## EXERCISE INSTRUCTIONS
Up to and including the line with "### Helpers -/", restate the material below word for word, beginning with its first line.

_ _ _ _ _

-- ==== Sys2Proof/Tests/Slice0.lean ====
section
/-! SUPPORT. Small tests by evaluation. Expected results are the spec's own worked examples (rule or vector named), or hand calculation
from the cited rule; the last part has a witness for the hypotheses of each statement. -/

open Sys2Proof Sys2Proof.Machine

namespace Sys2Proof.Tests

/-! ### Helpers -/

/-- Bits in stream order, written as the spec writes them. -/
def bs (l : List Nat) : List Bool := l.map (fun n => n == 1)

/-- The result is a next state with `p`. -/
def nextWith (r : Result) (p : State → Bool) : Bool :=
  match r with
  | .next t => p t
  | _ => false

/-- The state after, where there is one. -/
def after (s : State) : State :=
  match step s with
  | .next t => t
  | _ => s

theorem step_after {s : State} (h : nextWith (step s) (fun _ => true) = true) : step s = .next (after s) := by
  unfold after
  cases hs : step s with
  | next t => rfl
  | fault f => rw [hs] at h; cases h
  | refused r => rw [hs] at h; cases h

theorem exec_next {i : Instr} {s : State} (h : nextWith (exec i s) (fun _ => true) = true) : ∃ t, exec i s = .next t := by
  cases hs : exec i s with
  | next t => exact ⟨t, rfl⟩
  | fault f => rw [hs] at h; cases h
  | refused r => rw [hs] at h; cases h

/-- A machine that wants one byte, in block state `b`, with these bytes and no more. -/
def at_ (b : BlockState) (bytes : List Byte) : State :=
  { State.reset with blk := b, src := ⟨bytes, true, 0, []⟩, cur := .makeAvail 1 }

/-- The same, with input still to come. -/
def waiting (b : BlockState) (bytes : List Byte) : State :=
  { State.reset with blk := b, src := ⟨bytes, false, 0, [.byte 0x2A, .stop]⟩, cur := .makeAvail 1 }

/-- A fixed block, nothing pending. -/
def fixedBlock (f : Bool) : BlockState := .huffman fixedLitlenTree fixedDistTree 0 none f

/-- A literal/length symbol is due. -/
def symState : State := at_ (fixedBlock false) []

/-- A distance symbol is due after length `len`; `written` bytes were written. -/
def distState (len written : Nat) : State :=
  { at_ (fixedBlock false) [] with inStep := .awaitDist len, window := ⟨[], 0, written, 0⟩ }

/-- The code-length tree of the rule vectors' code K (spec/95_test_vectors.md, 2.6): 0:`00`, 18:`01`, 1:`100`, 3:`101`, 16:`110`,
17:`111`. -/
def treeK : Tree := .node (.node (.leaf 0) (.leaf 18)) (.node (.node (.leaf 1) (.leaf 3)) (.node (.leaf 16) (.leaf 17)))

/-- A code-length symbol is due, `lens` read so far. -/
def lenState (lens : List Nat) (prev : Option Nat) : State :=
  { at_ .header [] with inStep := .dynHdr ⟨true, 257, 2, treeK, lens, prev⟩ }

/-- The same with room for 6 lengths only. -/
def lenState6 (lens : List Nat) : State :=
  { at_ .header [] with inStep := .dynHdr ⟨true, 4, 2, treeK, lens, some 1⟩ }

/-- A code-length symbol was read: the lengths and `PREV` after it. -/
def lensAre (lens : List Nat) (prev : Option Nat) (t : State) : Bool :=
  match t.inStep with
  | .dynHdr h => h.lens == lens && h.prev == prev
  | _ => false

/-- The pending registers (R23). -/
def pendingIs (len dist : Nat) (t : State) : Bool :=
  t.blk == .huffman fixedLitlenTree fixedDistTree len (some dist) false && t.inStep == .nothing && t.err == none

/-- A machine between commands with three undelivered bytes. -/
def idle3 : State := { State.reset with window := ⟨[(0, 1), (1, 2), (2, 3)], 3, 3, 3⟩ }

/-! ### WellFormed refuses an operand that its field cannot hold -/

theorem test_wf_dynamic_fields :
    Instr.wf (.blkDynamic true 32 0 [0, 0, 0, 0]) = false ∧ Instr.wf (.blkDynamic true 0 32 [0, 0, 0, 0]) = false ∧
    Instr.wf (.blkDynamic true 0 0 [0, 0, 0]) = false ∧ Instr.wf (.blkDynamic true 0 0 (List.replicate 20 0)) = false ∧
    Instr.wf (.blkDynamic true 0 0 [0, 8, 0, 0]) = false ∧ Instr.wf (.blkDynamic true 31 31 (List.replicate 19 7)) = true := by decide

theorem test_wf_field_0 :
    Instr.wf (.clLen 16) = false ∧ Instr.wf (.clLen 15) = true ∧
    Instr.wf (.clRep16 4) = false ∧ Instr.wf (.clRep16 3) = true ∧
    Instr.wf (.clZero17 8) = false ∧ Instr.wf (.clZero17 7) = true ∧
    Instr.wf (.clZero18 128) = false ∧ Instr.wf (.clZero18 127) = true ∧
    Instr.wf (.len265 2) = false ∧ Instr.wf (.len265 1) = true ∧
    Instr.wf (.len266 2) = false ∧ Instr.wf (.len266 1) = true ∧
    Instr.wf (.len267 2) = false ∧ Instr.wf (.len267 1) = true ∧
    Instr.wf (.len268 2) = false ∧ Instr.wf (.len268 1) = true ∧
    Instr.wf (.len269 4) = false ∧ Instr.wf (.len269 3) = true ∧
    Instr.wf (.len270 4) = false ∧ Instr.wf (.len270 3) = true ∧
    Instr.wf (.len271 4) = false ∧ Instr.wf (.len271 3) = true ∧
    Instr.wf (.len272 4) = false ∧ Instr.wf (.len272 3) = true ∧
    Instr.wf (.len273 8) = false ∧ Instr.wf (.len273 7) = true ∧
    Instr.wf (.len274 8) = false ∧ Instr.wf (.len274 7) = true ∧
    Instr.wf (.len275 8) = false ∧ Instr.wf (.len275 7) = true := by decide

theorem test_wf_field_1 :
    Instr.wf (.len276 8) = false ∧ Instr.wf (.len276 7) = true ∧
    Instr.wf (.len277 16) = false ∧ Instr.wf (.len277 15) = true ∧
    Instr.wf (.len278 16) = false ∧ Instr.wf (.len278 15) = true ∧
    Instr.wf (.len279 16) = false ∧ Instr.wf (.len279 15) = true ∧
    Instr.wf (.len280 16) = false ∧ Instr.wf (.len280 15) = true ∧
    Instr.wf (.len281 32) = false ∧ Instr.wf (.len281 31) = true ∧
    Instr.wf (.len282 32) = false ∧ Instr.wf (.len282 31) = true ∧
    Instr.wf (.len283 32) = false ∧ Instr.wf (.len283 31) = true ∧
    Instr.wf (.len284 32) = false ∧ Instr.wf (.len284 31) = true ∧
    Instr.wf (.dist4 2) = false ∧ Instr.wf (.dist4 1) = true ∧
    Instr.wf (.dist5 2) = false ∧ Instr.wf (.dist5 1) = true ∧
    Instr.wf (.dist6 4) = false ∧ Instr.wf (.dist6 3) = true ∧
    Instr.wf (.dist7 4) = false ∧ Instr.wf (.dist7 3) = true ∧
    Instr.wf (.dist8 8) = false ∧ Instr.wf (.dist8 7) = true ∧
    Instr.wf (.dist9 8) = false ∧ Instr.wf (.dist9 7) = true := by decide

theorem test_wf_field_2 :
    Instr.wf (.dist10 16) = false ∧ Instr.wf (.dist10 15) = true ∧
    Instr.wf (.dist11 16) = false ∧ Instr.wf (.dist11 15) = true ∧
    Instr.wf (.dist12 32) = false ∧ Instr.wf (.dist12 31) = true ∧
    Instr.wf (.dist13 32) = false ∧ Instr.wf (.dist13 31) = true ∧
    Instr.wf (.dist14 64) = false ∧ Instr.wf (.dist14 63) = true ∧
    Instr.wf (.dist15 64) = false ∧ Instr.wf (.dist15 63) = true ∧
    Instr.wf (.dist16 128) = false ∧ Instr.wf (.dist16 127) = true ∧
    Instr.wf (.dist17 128) = false ∧ Instr.wf (.dist17 127) = true ∧
    Instr.wf (.dist18 256) = false ∧ Instr.wf (.dist18 255) = true ∧
    Instr.wf (.dist19 256) = false ∧ Instr.wf (.dist19 255) = true ∧
    Instr.wf (.dist20 512) = false ∧ Instr.wf (.dist20 511) = true ∧
    Instr.wf (.dist21 512) = false ∧ Instr.wf (.dist21 511) = true ∧
    Instr.wf (.dist22 1024) = false ∧ Instr.wf (.dist22 1023) = true ∧
    Instr.wf (.dist23 1024) = false ∧ Instr.wf (.dist23 1023) = true ∧
    Instr.wf (.dist24 2048) = false ∧ Instr.wf (.dist24 2047) = true := by decide

theorem test_wf_field_3 :
    Instr.wf (.dist25 2048) = false ∧ Instr.wf (.dist25 2047) = true ∧
    Instr.wf (.dist26 4096) = false ∧ Instr.wf (.dist26 4095) = true ∧
    Instr.wf (.dist27 4096) = false ∧ Instr.wf (.dist27 4095) = true ∧
    Instr.wf (.dist28 8192) = false ∧ Instr.wf (.dist28 8191) = true ∧
    Instr.wf (.dist29 8192) = false ∧ Instr.wf (.dist29 8191) = true ∧
    Instr.wf (.makeAvailable 65536) = false ∧ Instr.wf (.makeAvailable 65535) = true ∧
    Instr.wf (.copyOut 65536) = false ∧ Instr.wf (.copyOut 65535) = true := by decide

/-! ### Decoding: the words the rules R208 to R236 and R251 to R280 give for the fixed codes, bit by bit -/

theorem test_decode_length_0 :
    decode (.litlen fixedLitlenTree) ⟨0, bs [0, 0, 0, 0, 0, 0, 1]⟩ = .instr .len257 ⟨7, []⟩ ∧
    decode (.litlen fixedLitlenTree) ⟨0, bs [0, 0, 0, 0, 0, 1, 0]⟩ = .instr .len258 ⟨7, []⟩ ∧
    decode (.litlen fixedLitlenTree) ⟨0, bs [0, 0, 0, 0, 0, 1, 1]⟩ = .instr .len259 ⟨7, []⟩ ∧
    decode (.litlen fixedLitlenTree) ⟨0, bs [0, 0, 0, 0, 1, 0, 0]⟩ = .instr .len260 ⟨7, []⟩ ∧
    decode (.litlen fixedLitlenTree) ⟨0, bs [0, 0, 0, 0, 1, 0, 1]⟩ = .instr .len261 ⟨7, []⟩ ∧
    decode (.litlen fixedLitlenTree) ⟨0, bs [0, 0, 0, 0, 1, 1, 0]⟩ = .instr .len262 ⟨7, []⟩ ∧
    decode (.litlen fixedLitlenTree) ⟨0, bs [0, 0, 0, 0, 1, 1, 1]⟩ = .instr .len263 ⟨7, []⟩ ∧
    decode (.litlen fixedLitlenTree) ⟨0, bs [0, 0, 0, 1, 0, 0, 0]⟩ = .instr .len264 ⟨7, []⟩ := by decide

theorem test_decode_length_1 :
    decode (.litlen fixedLitlenTree) ⟨0, bs [0, 0, 0, 1, 0, 0, 1, 1]⟩ = .instr (.len265 1) ⟨8, []⟩ ∧
    decode (.litlen fixedLitlenTree) ⟨0, bs [0, 0, 0, 1, 0, 1, 0, 1]⟩ = .instr (.len266 1) ⟨8, []⟩ ∧
    decode (.litlen fixedLitlenTree) ⟨0, bs [0, 0, 0, 1, 0, 1, 1, 1]⟩ = .instr (.len267 1) ⟨8, []⟩ ∧
    decode (.litlen fixedLitlenTree) ⟨0, bs [0, 0, 0, 1, 1, 0, 0, 1]⟩ = .instr (.len268 1) ⟨8, []⟩ ∧
    decode (.litlen fixedLitlenTree) ⟨0, bs [0, 0, 0, 1, 1, 0, 1, 1, 1]⟩ = .instr (.len269 3) ⟨9, []⟩ ∧
    decode (.litlen fixedLitlenTree) ⟨0, bs [0, 0, 0, 1, 1, 1, 0, 1, 0]⟩ = .instr (.len270 1) ⟨9, []⟩ ∧
    decode (.litlen fixedLitlenTree) ⟨0, bs [0, 0, 0, 1, 1, 1, 1, 1, 1]⟩ = .instr (.len271 3) ⟨9, []⟩ ∧
    decode (.litlen fixedLitlenTree) ⟨0, bs [0, 0, 1, 0, 0, 0, 0, 1, 0]⟩ = .instr (.len272 1) ⟨9, []⟩ := by decide

theorem test_decode_length_2 :
    decode (.litlen fixedLitlenTree) ⟨0, bs [0, 0, 1, 0, 0, 0, 1, 1, 1, 1]⟩ = .instr (.len273 7) ⟨10, []⟩ ∧
    decode (.litlen fixedLitlenTree) ⟨0, bs [0, 0, 1, 0, 0, 1, 0, 1, 0, 0]⟩ = .instr (.len274 1) ⟨10, []⟩ ∧
    decode (.litlen fixedLitlenTree) ⟨0, bs [0, 0, 1, 0, 0, 1, 1, 1, 1, 1]⟩ = .instr (.len275 7) ⟨10, []⟩ ∧
    decode (.litlen fixedLitlenTree) ⟨0, bs [0, 0, 1, 0, 1, 0, 0, 1, 0, 0]⟩ = .instr (.len276 1) ⟨10, []⟩ ∧
    decode (.litlen fixedLitlenTree) ⟨0, bs [0, 0, 1, 0, 1, 0, 1, 1, 1, 1, 1]⟩ = .instr (.len277 15) ⟨11, []⟩ ∧
    decode (.litlen fixedLitlenTree) ⟨0, bs [0, 0, 1, 0, 1, 1, 0, 1, 0, 0, 0]⟩ = .instr (.len278 1) ⟨11, []⟩ ∧
    decode (.litlen fixedLitlenTree) ⟨0, bs [0, 0, 1, 0, 1, 1, 1, 1, 1, 1, 1]⟩ = .instr (.len279 15) ⟨11, []⟩ ∧
    decode (.litlen fixedLitlenTree) ⟨0, bs [1, 1, 0, 0, 0, 0, 0, 0, 1, 0, 0, 0]⟩ = .instr (.len280 1) ⟨12, []⟩ := by decide

theorem test_decode_length_3 :
    decode (.litlen fixedLitlenTree) ⟨0, bs [1, 1, 0, 0, 0, 0, 0, 1, 1, 1, 1, 1, 1]⟩ = .instr (.len281 31) ⟨13, []⟩ ∧
    decode (.litlen fixedLitlenTree) ⟨0, bs [1, 1, 0, 0, 0, 0, 1, 0, 1, 0, 0, 0, 0]⟩ = .instr (.len282 1) ⟨13, []⟩ ∧
    decode (.litlen fixedLitlenTree) ⟨0, bs [1, 1, 0, 0, 0, 0, 1, 1, 1, 1, 1, 1, 1]⟩ = .instr (.len283 31) ⟨13, []⟩ ∧
    decode (.litlen fixedLitlenTree) ⟨0, bs [1, 1, 0, 0, 0, 1, 0, 0, 1, 0, 0, 0, 0]⟩ = .instr (.len284 1) ⟨13, []⟩ ∧
    decode (.litlen fixedLitlenTree) ⟨0, bs [1, 1, 0, 0, 0, 1, 0, 1]⟩ = .instr .len285 ⟨8, []⟩ := by decide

_ _ _ _ _

## TASK RESULT
-- ==== Sys2Proof/Tests/Slice0.lean ====
section
/-! SUPPORT. Small tests by evaluation. Expected results are the spec's own worked examples (rule or vector named), or hand calculation
from the cited rule; the last part has a witness for the hypotheses of each statement. -/

open Sys2Proof Sys2Proof.Machine

namespace Sys2Proof.Tests

/-! ### Helpers -/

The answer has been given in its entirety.